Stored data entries
----
/-- The candidates of a grant decision are the standing claims, HANDOVER_EXEC before CONNECTED, and after them in list
order the timed claims that cover FN and every begun REACQUIRE, without empty REPLYs; their priorities are those of
R41, PARAM read as it stands. The winner is one of them, none has a higher priority, none of its priority has another
owner than the last-granted one unless it has too, and it stands first among those that remain; there is a winner
whenever there is a candidate. Its owner becomes the last-granted one, and its GRANT names FN, owner, purpose and key:
the target for HANDOVER, the candidate for REACQUIRE, none for SEARCH, the owner's serving key else. It is sent at
once while ON, held while WARMING, held after POWER(ON) while OFF. Without a winner nothing is sent or held. Before it
every other candidate loses the frame, then the voice decision is made (the model's order, log entry 5): a CONNECTED
claim's loss is counted, HANDOVER_EXEC's is not; a timed claim keeps its later frames, a DELIVERY's lost one being
counted; one that loses its final frame is missed, leaves the list, is counted by its kind and renewed, a missed watch
raising its owner's count by one up to S. A sent GRANT, in a settled state: a watch ends with its count 0, the read
occasion set, TUNE_AWAY posted where due, a REPLY with a STORE_READY that is due placed in the next frame, and the
next watch in the list; a REPLY ends with its frame sent, a STORE_READY in it making the notice STORE_OK, and one
emptied since its decision with no frame (that the GRANT is still sent is log entry 55); a gap ends and the next
follows, and a DELIVERY or SEARCH at its final frame; another timed claim stays with one granted frame more; for a
CONNECTED claim the head of its owner's queue is sent, unless in HANDOVER, before the bound voice frame (log entry
59). None of these counts as missed. -/
def Obligations.GrantGoesToTheWinner : Prop :=
  (∀ (s : State) (w : Cand), w ∈ candidates s ↔ w.prio = priority s w.owner w.kind ∧
    (w.claim = none ∧ (w.kind = .handoverExec ∧ s.rta.hoExec.map Owner.sub = some w.owner ∨
        w.kind = .connected ∧ ∃ u : Sub, w.owner = .sub u ∧ s.rta.connected.get u = true) ∨
      ∃ c ∈ s.rta.claims, w.claim = some c ∧ w.owner = c.owner ∧ w.kind = c.kind ∧ ¬(c.kind = .reply ∧ c.items = []) ∧
        if c.kind = .reacquire then c.begun = true else (s.ftb.fn + 1024 - c.start % 1024) % 1024 < c.length)) ∧
  (∀ (s : State), (candidates s).filterMap (fun w => w.claim) = s.rta.claims.filter (isCandidate s.ftb.fn) ∧
    (candidates s).Pairwise (fun v w => (v.claim.isSome = true → w.claim.isSome = true) ∧
      (w.claim = none → w.kind ≠ .handoverExec))) ∧
  (∀ (s : State) (u : Sub), priority s (.sub u) .handoverExec = 7 ∧ priority s (.sub u) .reacquire = 6 ∧
    priority s (.sub u) .pageWatch = (if (s.sub u).missed = (effParam s u).starvation then 5 else 2) ∧
    (∀ k : ClaimKind, k = .delivery ∨ k = .reply → priority s (.sub u) k =
      (if (s.sub u.other).state = .connected ∧ (effParam s u.other).protectCall = true then 3 else 5)) ∧
    priority s (.sub u) .measGap = (if (s.sub u).state = .connected ∨ (s.sub u).weak = true then 5 else 3) ∧
    priority s (.sub u) .connected = 4 ∧ priority s (.sub u) .search = 1 ∧ priority s .common .search = 1) ∧
  (∀ (s : State), (candidates s = [] → winner s = none) ∧ (candidates s ≠ [] → (winner s).isSome = true) ∧
    ∀ w, winner s = some w → w ∈ candidates s ∧ w.prio = priority s w.owner w.kind ∧
      (∀ c ∈ candidates s, c.prio ≤ w.prio) ∧
      (∀ c ∈ candidates s, c.prio = w.prio → some c.owner ≠ s.rta.lastGranted → some w.owner ≠ s.rta.lastGranted) ∧
      ∀ l r, candidates s = l ++ w :: r → w ∉ l → ∀ c ∈ l, c.prio = w.prio →
        some c.owner = s.rta.lastGranted ∧ some w.owner ≠ s.rta.lastGranted) ∧
  (∀ (s : State), winner s = none → (grantDecision s).rta = s.rta ∧ (grantDecision s).ftb = s.ftb ∧ (grantDecision
    s).out = s.out) ∧
  (∀ (s : State) (w : Cand), winner s = some w → (grantDecision s).rta.lastGranted = some w.owner ∧
    ∃ g : Grant, g.fn = s.ftb.fn ∧ g.owner = w.owner ∧ g.purpose = w.kind ∧ g.serial = w.claim.map (fun c => c.serial) ∧
      (∃ x, grantDecision s = passGrant g (voiceDecision (some w) x) ∧ x = ((candidates s).filter (fun c => c != w)).foldl
        loseFrame { s with rta := { s.rta with lastGranted := some w.owner } }) ∧
      (s.ftb.power = .on → ∃ x, grantDecision s = grantSent g x) ∧
      (w.kind = .handoverExec → g.key = s.hxu.run.map (fun r => r.target)) ∧ (w.kind = .search → g.key = none) ∧
      (∀ u : Sub, w.owner = .sub u → (w.kind = .reacquire → g.key = (s.sub u).candidate) ∧
        (w.kind ∉ [.handoverExec, .search, .reacquire] → g.key = (s.sub u).serving.map (fun v => v.key))) ∧
      (s.ftb.power = .on → (s.out.fl ++ [.grant g]) <+: (grantDecision s).out.fl) ∧
      (s.ftb.power = .warming → (grantDecision s).ftb.held = some g ∧ (grantDecision s).out.fl = s.out.fl) ∧
      (s.ftb.power = .off → (grantDecision s).ftb.held = some g ∧ (grantDecision s).ftb.power = .warming ∧
        (grantDecision s).out.fl = s.out.fl ++ [.power true])) ∧
  (∀ (s : State) (w : Cand), w.claim = none → loseFrame s w =
    (if w.kind = .connected then
      { s with rta := { s.rta with cnt := { s.rta.cnt with connectedLost := satInc s.rta.cnt.connectedLost } } } else
        s)) ∧
  (∀ (s : State) (w : Cand) (c : Claim), w.claim = some c →
    (c.kind = .reacquire ∨ fnDist c.start s.ftb.fn + 1 ≠ c.length) → loseFrame s w =
    (if c.kind = .delivery then { s with rta := { s.rta with cnt :=
      { s.rta.cnt with deliveryFramesLost := satInc s.rta.cnt.deliveryFramesLost } } } else s)) ∧
  (∀ (s : State) (w : Cand) (c : Claim), w.claim = some c → c ∈ s.rta.claims → Settled s → c.kind ≠ .reacquire →
    fnDist c.start s.ftb.fn + 1 = c.length → missedOf c s (loseFrame s w)) ∧
  (∀ (g : Grant) (s : State), (s.out.fl ++ [.grant g]) <+: (grantSent g s).out.fl) ∧
  (∀ (g : Grant) (s : State) (u : Sub), g.serial = none → g.purpose = .connected → g.owner = .sub u →
    queueOf (grantSent g s) u = (if (s.sub u).state = .handover then queueOf s u else (queueOf s u).tail) ∧
    ∀ f l, (s.sub u).state ≠ .handover → queueOf s u = f :: l →
      (s.out.fl ++ [.grant g, .uplink u g.fn f (freeCount s) (freeRecords s)]) <+: (grantSent g s).out.fl ∧
      (grantSent g s).brt.cnt.sent.get u = satInc (s.brt.cnt.sent.get u)) ∧
  (∀ (g : Grant) (s : State) (c : Claim), g.serial = some c.serial → c ∈ s.rta.claims → Settled s →
    s.rta.claims.length < 16 → s.ftb.power = .on → g.fn = s.ftb.fn →
    ((endsGranted g.fn c = true → ∀ d ∈ (grantSent g s).rta.claims, d.serial ≠ c.serial) ∧
      (endsGranted g.fn c = false →
        { c with granted := min (c.granted + 1) c.length } ∈ (grantSent g s).rta.claims)) ∧
    (∀ u : Sub, c.kind = .pageWatch → c.owner = .sub u → ((grantSent g s).sub u).missed = 0 ∧
      ((grantSent g s).pgm.recs.get u).readOccasion = some g.fn ∧
      ((s.sub u).state = .camped → watchPlaced u s (grantSent g s)) ∧
      ((s.sub u).notice = .readyDue → (∀ d ∈ s.rta.claims, ¬(d.kind = .reply ∧ d.owner = .sub u)) →
        ∃ d ∈ (grantSent g s).rta.claims, d.kind = .reply ∧ d.owner = .sub u ∧ d.start = (g.fn + 1) % 1024 ∧
          d.items = [.storeReady u]) ∧
      ∀ k, g.tuneAway = some k → (grantSent g s).rta.cnt.tuneAways = satInc s.rta.cnt.tuneAways ∧
        (postable s .tuneAway → queued s (grantSent g s) .tuneAway (some u) k u.other.code)) ∧
    (∀ u : Sub, c.kind = .reply → c.owner = .sub u →
      (grantSent g s).out.fl = s.out.fl ++ [.grant g] ++
        (if c.items = [] then [] else [.reply u g.fn c.items (freeCount s) (freeRecords s)]) ∧
      (.storeReady u ∈ c.items → ((grantSent g s).sub u).notice = .storeOk)) ∧
    (∀ u : Sub, c.kind = .measGap → c.owner = .sub u → gapPlaced u s (grantSent g s)) ∧
    (c.kind = .search → endsGranted g.fn c = true → searchPlaced s (grantSent g s)) ∧
    missedCounts (grantSent g s) = missedCounts s)
end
----
# [Exercise]
After locating the line with "queueOf (grantSent g" above, return that line and every later line through the one with "(∀ u : Sub, c.kind = .reply", word for word and with nothing else.

# [Solution to this exercise]
    queueOf (grantSent g s) u = (if (s.sub u).state = .handover then queueOf s u else (queueOf s u).tail) ∧
    ∀ f l, (s.sub u).state ≠ .handover → queueOf s u = f :: l →
      (s.out.fl ++ [.grant g, .uplink u g.fn f (freeCount s) (freeRecords s)]) <+: (grantSent g s).out.fl ∧
      (grantSent g s).brt.cnt.sent.get u = satInc (s.brt.cnt.sent.get u)) ∧
  (∀ (g : Grant) (s : State) (c : Claim), g.serial = some c.serial → c ∈ s.rta.claims → Settled s →
    s.rta.claims.length < 16 → s.ftb.power = .on → g.fn = s.ftb.fn →
    ((endsGranted g.fn c = true → ∀ d ∈ (grantSent g s).rta.claims, d.serial ≠ c.serial) ∧
      (endsGranted g.fn c = false →
        { c with granted := min (c.granted + 1) c.length } ∈ (grantSent g s).rta.claims)) ∧
    (∀ u : Sub, c.kind = .pageWatch → c.owner = .sub u → ((grantSent g s).sub u).missed = 0 ∧
      ((grantSent g s).pgm.recs.get u).readOccasion = some g.fn ∧
      ((s.sub u).state = .camped → watchPlaced u s (grantSent g s)) ∧
      ((s.sub u).notice = .readyDue → (∀ d ∈ s.rta.claims, ¬(d.kind = .reply ∧ d.owner = .sub u)) →
        ∃ d ∈ (grantSent g s).rta.claims, d.kind = .reply ∧ d.owner = .sub u ∧ d.start = (g.fn + 1) % 1024 ∧
          d.items = [.storeReady u]) ∧
      ∀ k, g.tuneAway = some k → (grantSent g s).rta.cnt.tuneAways = satInc s.rta.cnt.tuneAways ∧
        (postable s .tuneAway → queued s (grantSent g s) .tuneAway (some u) k u.other.code)) ∧
    (∀ u : Sub, c.kind = .reply → c.owner = .sub u →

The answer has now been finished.